Как он ясно видел огромность своей работы и безмерность несправедливости, которой ему отплатили! Она — дочь этого человека! После этого открытия события последних пяти лет его жизни приобретали вполне ясный смысл. Первый его разговор с Жоанной произошел у ворот их дома, когда он шел на работу, в сверкающем свете раннего утра, когда женщины и цветы кажутся прекрасными даже самым унылым глазам. Его соседями была очень приличная семья, две женщины и молодой человек. Никто не заходил к ним в домик, только время от времени священник, уроженец Испанских островов. Молодого человека, Леонарда, он встречал в городе и был польщен его огромным уважением к великому Виллемсу. Он позволял ему приносить стулья, звать лакеев, мелить биллиардные кии, выражать свое восхищение напыщенными фразами. Он даже готов был терпеливо выслушивать упоминания Леонарда о «нашем дорогом отце», человеке, занимавшем официальное положение, правительственном агенте в Коти, где он — увы! — и умер от холеры, жертвой долга, как добрый католик и честный человек. Это звучало очень прилично, и Виллемс одобрял выражения подобных чувств. К тому же он гордился тем, что чужд каких-либо цветных предрассудков и расовых антипатий. Однажды он согласился выпить рюмку кюрасо на веранде дома госпожи да Соуза. Он помнил Жоанну в этот день, качающуюся в гамаке. Она и тогда была неряшлива, и это было единственное впечатление, вынесенное им из этого визита. В те чудные дни у него не было времени для любви, не было времени даже для мимолетного увлечения, но мало-помалу он привык почти ежедневно заглядывать в маленький домик, где его приветствовал визгливый голос миссис да Соуза, зовущий Жоанну прийти занимать господина от «Гедига и К°». А потом внезапный, неожиданный визит священника. Виллемсу вспомнилось его плоское, желтое лицо, его тонкие ножки, его сладкая улыбка, его сияющие черные глаза, его спокойные манеры, его туманные намеки, которых он тогда не понял. Он недоумевал, что ему нужно, и бесцеремонно отделался от него. И вдруг ему ясно вспомнилось, как однажды утром он встретил священника, выходящего из конторы Гедига, и каким нелепым ему показался этот визит. А это утро с Гедигом! Он никогда не забудет его. Он никогда не забудет, как он был удивлен, когда хозяин вместо того, чтобы сразу углубиться в дело, задумчиво посмотрел на него и потом с беглой улыбкой отвернулся к бумагам на столе.
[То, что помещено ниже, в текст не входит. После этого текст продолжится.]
-- ==== Sys2Proof/Tests/Slice0.lean ====
section
/-! SUPPORT. Tests/Slice0.lean: ill-formed commands refused by WellFormed, and for each clause of the statements a small state and operands
that meet its hypotheses, with what the command answers there. -/

namespace Sys2Proof.Tests

open Sys2Proof Sys2Proof.Machine Sys2Proof.Claims

set_option Elab.async false

/-! Ill-formed commands, one for each check -/

theorem test_function_number : (Instr.nop 127 0).wellFormed = true ∧ (Instr.nop 128 0).wellFormed = false := by decide
theorem test_ring_index : (Instr.copy 0 4294967295).wellFormed = true ∧ (Instr.copy 0 4294967296).wellFormed = false := by decide
theorem test_drawer_number : (Instr.jobComplete 127).wellFormed = true ∧ (Instr.jobComplete 128).wellFormed = false := by decide
theorem test_bench_number : (Instr.benchNop 511).wellFormed = true ∧ (Instr.benchNop 512).wellFormed = false := by decide
theorem test_bank_number : (Instr.refresh 0 11).wellFormed = true ∧ (Instr.refresh 0 12).wellFormed = false := by decide
theorem test_stack_number : (Instr.wakeGrant 7).wellFormed = true ∧ (Instr.wakeGrant 8).wellFormed = false := by decide
theorem test_rail_number : (Instr.mainRailReturn 6).wellFormed = true ∧ (Instr.mainRailReturn 7).wellFormed = false := by decide
theorem test_derone_port : (Instr.deroneLinkDown 7).wellFormed = true ∧ (Instr.deroneLinkDown 8).wellFormed = false := by decide
theorem test_virtual_channel :
    (Instr.deroneStallDiscard 0 1).wellFormed = true ∧ (Instr.deroneStallDiscard 0 2).wellFormed = false := by decide
theorem test_table_number : (Instr.handData 63).wellFormed = true ∧ (Instr.handData 64).wellFormed = false := by decide
theorem test_queue_pair : (Instr.contextFetch 65535).wellFormed = true ∧ (Instr.contextFetch 65536).wellFormed = false := by decide
theorem test_ethernet_port : (Instr.subportUp 8 0).wellFormed = true ∧ (Instr.subportUp 9 0).wellFormed = false := by decide
theorem test_lane : (Instr.subportUp 0 3).wellFormed = true ∧ (Instr.subportUp 0 4).wellFormed = false := by decide
theorem test_traffic_class : (Instr.pfcRepeat 7 3 7).wellFormed = true ∧ (Instr.pfcRepeat 7 3 8).wellFormed = false := by decide
theorem test_data_port : (Instr.pfcReceive 7 3 []).wellFormed = true ∧ (Instr.pfcReceive 8 0 []).wellFormed = false := by decide
theorem test_storage_connection : (Instr.nvmeConnect 63).wellFormed = true ∧ (Instr.nvmeConnect 64).wellFormed = false := by decide
theorem test_raw_queue : (Instr.rawQueueEnable 31).wellFormed = true ∧ (Instr.rawQueueEnable 32).wellFormed = false := by decide
theorem test_stream : (Instr.telemetryEnable 7).wellFormed = true ∧ (Instr.telemetryEnable 8).wellFormed = false := by decide
theorem test_source : (Instr.scorecardEvent 63).wellFormed = true ∧ (Instr.scorecardEvent 64).wellFormed = false := by decide
theorem test_peg_block : (Instr.hubPegBlockWrite 63 0).wellFormed = true ∧ (Instr.hubPegBlockWrite 64 0).wellFormed = false := by decide
theorem test_credential : (Instr.secretLoad 31 []).wellFormed = true ∧ (Instr.secretLoad 32 []).wellFormed = false := by decide
theorem test_pcie_port : (Instr.pcieTlpError 1).wellFormed = true ∧ (Instr.pcieTlpError 2).wellFormed = false := by decide

theorem test_session_slot : (Instr.helloExpiry 16).wellFormed = true ∧ (Instr.helloExpiry 17).wellFormed = false := by decide
theorem test_virtual_functions : (Instr.vfEnable 127).wellFormed = true ∧ (Instr.vfEnable 128).wellFormed = false := by decide

/-! Small states -/

/-- The outcome is a next state with a property that can be computed. -/
def nextIs (o : Host.Outcome State Fault Refusal) (p : State → Bool) : Bool := match o with
  | .next t => p t
  | _ => false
Он словно и сейчас слышит, как Гедиг, уткнувшись носом в бумаги, роняет удивительные слова, прерываемые сиплым дыханием:

— Слышал… часто заходите… весьма почтенные дамы… знал отца очень хорошо… уважаемые люди… самое лучшее для молодого человека… устроиться… Лично, очень рад слышать… дело решено… Справедливое вознаграждение заслуг… Хорошее дело, хорошее…
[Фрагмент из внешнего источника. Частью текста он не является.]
-- ==== Sys2Proof/Machine/Operands.lean ====
section
/-!
DEFINITION. Every operand form of the spec beyond a plain register or immediate (spec/30_encoding.md R85): addresses
extended to 16 bits, the indexed jump, the address sum, the glyph address, the decimal digits, the key query, and
the two inputs of the block, `KEYS` and `rnd` (spec/50_engine_and_interfaces.md R217, R219).
-/

namespace Sys2Proof.Machine

open Sys2Proof

/-- `zext_16(NNN)` (R85). -/
def addrOperand (nnn : Addr12) : Word := nnn.setWidth 16

/-- `NNN + V[0]`, 16 bits (R144). -/
def State.indexedTarget (s : State) (nnn : Addr12) : Word :=
  addrOperand nnn + (s.reg 0#4).setWidth 16

/-- `I + V[x]` modulo 65536 (R153). -/
def State.addrPlus (s : State) (x : RegIdx) : Word :=
  s.ireg + (s.reg x).setWidth 16

/-- `5 × (a AND 0x0F)`, the glyph address (R189). -/
def glyphAddr (a : Byte) : Word :=
  BitVec.ofNat 16 (Config.glyphBytes * (a &&& 0x0F#8).toNat)

/-- The decimal hundreds, tens and ones of a byte (R190). -/
def decimalDigits (a : Byte) : List Byte :=
  [BitVec.ofNat 8 (a.toNat / 100), BitVec.ofNat 8 (a.toNat / 10 % 10), BitVec.ofNat 8 (a.toNat % 10)]

/-- `KeyHeld(k)` (R180): bit k of `KEYS` for k up to 15, not held above. -/
def keyHeld (keys : BitVec 16) (k : Byte) : Bool :=
  if k.toNat ≤ 15 then keys.getLsbD k.toNat else false

/-- The level of `KEYS` at this query (R180, R217) and the environment after it: the next supplied level, or a free value
when none is supplied (log entries 4 and 14). -/
def Env.nextKeys (e : Env) : BitVec 16 × Env :=
  match e.keysFeed with
  | k :: ks => (k, { e with keysFeed := ks })
  | [] => (Config.freeKeys e.keysDrawn, { e with keysDrawn := e.keysDrawn + 1 })

/-- `RndByte()` (R160, R219), one fresh byte, and the environment after it: the next supplied byte, or a free value when
none is supplied (log entry 4). -/
def Env.nextRnd (e : Env) : Byte × Env :=
  match e.rndFeed with
  | b :: bs => (b, { e with rndFeed := bs })
  | [] => (Config.freeRnd e.rndDrawn, { e with rndDrawn := e.rndDrawn + 1 })

/-- Query the level of `KEYS` (R217). -/
def State.sampleKeys (s : State) : BitVec 16 × State :=
  (s.env.nextKeys.1, s.setEnv s.env.nextKeys.2)

/-- Consume one random byte (R219). -/
def State.drawRnd (s : State) : Byte × State :=
  (s.env.nextRnd.1, s.setEnv s.env.nextRnd.2)

end Sys2Proof.Machine
end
И он поверил! Какая доверчивость! Что за осел! Гедиг знал отца. Еще бы. Все остальные, вероятно, тоже знали; все, кроме него. Как горд он был, думая, что Гедиг благосклонно интересуется его судьбой! Как горд он был, получив приглашение Гедига провести с ним — на правах друга — несколько дней в его деревенском домике, где он мог встретить людей, людей с положением! Винк позеленел от зависти. Да, он поверил, что это хорошее дело, и взял девушку, как подарок судьбы. Как он кичился перед Гедигом своим отсутствием предрассудков. Старый негодяй, должно быть, смеялся в кулак над дурацкой доверчивостью своего служащего. Он женился на девушке, ничего не подозревая. Откуда ему было знать? Был какой-то отец, — многие знали его, говорили о нем. Тощий человек безнадежно смешанной крови, но, по-видимому, без каких-либо других недостатков. Темные родственники появились позднее, но он, — свободный от предрассудков, — не обращал на это внимания, потому что их смиренная зависимость от него дополняла его торжество. Ах ты Боже мой! Гедиг нашел легкий способ кормить эту нищенскую толпу. Он спихнул бремя своих юношеских приключений на спину своему служащему; и пока тот работал на хозяина, хозяин его обманывал; украл у него самую душу. Виллемс женился. Он принадлежал этой женщине, что бы она там ни делала! Он поклялся на всю жизнь! И этот человек посмел сегодня утром назвать его вором! Проклятие!